╭─ Material provided

/-- The operand that lanes of one address combine to before they are sent (R230); one lane sends its own. -/
def AOp.fold (op : AOp) : List LaneAcc → Word
  | [] => 0
  | l :: ls => ls.foldl (fun c k => op.apply c (nat32 k.data) 0) (nat32 l.data)

/-- What each lane of one address gets back: the old value combined with the lanes before it (R230). -/
def AOp.prefixes (op : AOp) (r : Word) : List LaneAcc → List (Nat × Word)
  | [] => []
  | l :: ls => (l.lane, r) :: op.prefixes (op.apply r (nat32 l.data) 0) ls

/-- An atomic at its site: the new value, and what each lane gets. -/
def AOp.at (op : AOp) (old : Word) (ls : List LaneAcc) : Word × List (Nat × Word) :=
  (op.apply old (op.fold ls) (nat32 ((ls.head?.map (·.swap)).getD 0)), op.prefixes old ls)

/-! ### Results into entries -/

/-- Put what a lane reads into an entry's register writes. -/
def Pend.fill (lane v : Nat) (p : Pend) : Pend :=
  { p with ws := p.ws.mapIdx fun i r => match r.tgt with
    | .v _ => { r with vals := r.vals.set lane (nat32 (v / 2 ^ (32 * i))) }
    | .s _ => { r with vals := [nat32 (v / 2 ^ (32 * i))] }
    | .h _ => { r with big := r.big ||| (BitVec.ofNat 8192 v <<< (512 * lane)) } }

def updPend (r : WaveRef) (id : Nat) (f : Pend → Pend) (s : State) : State :=
  s.updWave r fun w => { w with pend := amend (·.id == id) f w.pend }

/-- A part of a quarantined entry has returned. -/
def Quar.returned (id : Nat) (q : Quar) : Quar :=
  { q with pend := (amend (·.1 == id) (fun e => (e.1, e.2 - 1)) q.pend).filter (·.2 != 0) }

/-- A part of an ended wave's entry returns and is discarded: its register block leaves quarantine with the last, which frees a resource
of the core (R314, R318). -/
def returnQuar (id : Nat) (s : State) : State :=
  let mine := fun (e : Nat × Core) => e.2.quar.any fun q => q.pend.any (·.1 == id)
  let cores := (s.cores.filter mine).map (·.1)
  let s := s.setCores (s.cores.map fun e => (e.1, { e.2 with quar := (e.2.quar.map (Quar.returned id)).filter (!·.pend.isEmpty) }))
  overList (fun (o : Owner) s => if o.spec.cores.any cores.contains then placeOpp o.id s else s) s.owners s

/-- One part of an entry has returned. -/
def returnPart (r : WaveRef) (id : Nat) (s : State) : State :=
  returnQuar id (updPend r id (fun p => { p with left := p.left - 1 }) s)

/-- A job of the hub or an engine that an entry waits for is done: unless it failed, a replay does not send it again (R272). -/
def returnDone (r : WaveRef) (id : Nat) (s : State) : State :=
  returnPart r id (updPend r id (fun p => if p.fail.isNone then { p with job := .none } else p) s)

/-- The first failure of an entry stands (R56). -/
def failPend (r : WaveRef) (id : Nat) (f : Fail) : State → State :=
  updPend r id fun p => { p with fail := p.fail <|> some f }

/-- Put an entry at its place in issue order. -/
def insertPend (p : Pend) : List Pend → List Pend
  | [] => [p]
  | q :: l => if p.id < q.id then p :: q :: l else q :: insertPend p l

/-! ### Tags (R397, R398) -/

def maxTags : Nat := 4096

/-- Tags in use or held at a time of the wall clock: a hold ends with its time, whether or not TAG_HOLD_EXPIRE has cleared it
away (LOG 14). -/
def tagsHeld (c : Core) (wall : Nat) : List TagUse := c.tags.filter fun t => t.req.isSome || decide (wall < t.till)

/-- The lowest tag of a core that is not in use. -/
def freeTag (c : Core) (wall : Nat) : Nat :=
  ((List.range ((tagsHeld c wall).length + 1)).find? fun t => (tagsHeld c wall).all (·.tag != t)).getD maxTags

def takeTag (core id : Nat) (s : State) : (Nat × Nat) × State :=
  let c := s.core core
  let t := freeTag c s.wall
  let g := look 0 t c.gens
  ((t, g), s.updCore core fun c => { c with tags := c.tags.filter (·.tag != t) ++ [⟨t, g, some id, 0⟩] })
def dropTag (core tag : Nat) (s : State) : State :=
  s.updCore core fun c => { c with tags := c.tags.filter (·.tag != tag) }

╰─

### Task to carry out
Every line above must be repeated exactly as it appears.

### Expected output
/-- The operand that lanes of one address combine to before they are sent (R230); one lane sends its own. -/
def AOp.fold (op : AOp) : List LaneAcc → Word
  | [] => 0
  | l :: ls => ls.foldl (fun c k => op.apply c (nat32 k.data) 0) (nat32 l.data)

/-- What each lane of one address gets back: the old value combined with the lanes before it (R230). -/
def AOp.prefixes (op : AOp) (r : Word) : List LaneAcc → List (Nat × Word)
  | [] => []
  | l :: ls => (l.lane, r) :: op.prefixes (op.apply r (nat32 l.data) 0) ls

/-- An atomic at its site: the new value, and what each lane gets. -/
def AOp.at (op : AOp) (old : Word) (ls : List LaneAcc) : Word × List (Nat × Word) :=
  (op.apply old (op.fold ls) (nat32 ((ls.head?.map (·.swap)).getD 0)), op.prefixes old ls)

/-! ### Results into entries -/

/-- Put what a lane reads into an entry's register writes. -/
def Pend.fill (lane v : Nat) (p : Pend) : Pend :=
  { p with ws := p.ws.mapIdx fun i r => match r.tgt with
    | .v _ => { r with vals := r.vals.set lane (nat32 (v / 2 ^ (32 * i))) }
    | .s _ => { r with vals := [nat32 (v / 2 ^ (32 * i))] }
    | .h _ => { r with big := r.big ||| (BitVec.ofNat 8192 v <<< (512 * lane)) } }

def updPend (r : WaveRef) (id : Nat) (f : Pend → Pend) (s : State) : State :=
  s.updWave r fun w => { w with pend := amend (·.id == id) f w.pend }

/-- A part of a quarantined entry has returned. -/
def Quar.returned (id : Nat) (q : Quar) : Quar :=
  { q with pend := (amend (·.1 == id) (fun e => (e.1, e.2 - 1)) q.pend).filter (·.2 != 0) }

/-- A part of an ended wave's entry returns and is discarded: its register block leaves quarantine with the last, which frees a resource
of the core (R314, R318). -/
def returnQuar (id : Nat) (s : State) : State :=
  let mine := fun (e : Nat × Core) => e.2.quar.any fun q => q.pend.any (·.1 == id)
  let cores := (s.cores.filter mine).map (·.1)
  let s := s.setCores (s.cores.map fun e => (e.1, { e.2 with quar := (e.2.quar.map (Quar.returned id)).filter (!·.pend.isEmpty) }))
  overList (fun (o : Owner) s => if o.spec.cores.any cores.contains then placeOpp o.id s else s) s.owners s

/-- One part of an entry has returned. -/
def returnPart (r : WaveRef) (id : Nat) (s : State) : State :=
  returnQuar id (updPend r id (fun p => { p with left := p.left - 1 }) s)

/-- A job of the hub or an engine that an entry waits for is done: unless it failed, a replay does not send it again (R272). -/
def returnDone (r : WaveRef) (id : Nat) (s : State) : State :=
  returnPart r id (updPend r id (fun p => if p.fail.isNone then { p with job := .none } else p) s)

/-- The first failure of an entry stands (R56). -/
def failPend (r : WaveRef) (id : Nat) (f : Fail) : State → State :=
  updPend r id fun p => { p with fail := p.fail <|> some f }

/-- Put an entry at its place in issue order. -/
def insertPend (p : Pend) : List Pend → List Pend
  | [] => [p]
  | q :: l => if p.id < q.id then p :: q :: l else q :: insertPend p l

/-! ### Tags (R397, R398) -/

def maxTags : Nat := 4096

/-- Tags in use or held at a time of the wall clock: a hold ends with its time, whether or not TAG_HOLD_EXPIRE has cleared it
away (LOG 14). -/
def tagsHeld (c : Core) (wall : Nat) : List TagUse := c.tags.filter fun t => t.req.isSome || decide (wall < t.till)

/-- The lowest tag of a core that is not in use. -/
def freeTag (c : Core) (wall : Nat) : Nat :=
  ((List.range ((tagsHeld c wall).length + 1)).find? fun t => (tagsHeld c wall).all (·.tag != t)).getD maxTags

def takeTag (core id : Nat) (s : State) : (Nat × Nat) × State :=
  let c := s.core core
  let t := freeTag c s.wall
  let g := look 0 t c.gens
  ((t, g), s.updCore core fun c => { c with tags := c.tags.filter (·.tag != t) ++ [⟨t, g, some id, 0⟩] })
def dropTag (core tag : Nat) (s : State) : State :=
  s.updCore core fun c => { c with tags := c.tags.filter (·.tag != tag) }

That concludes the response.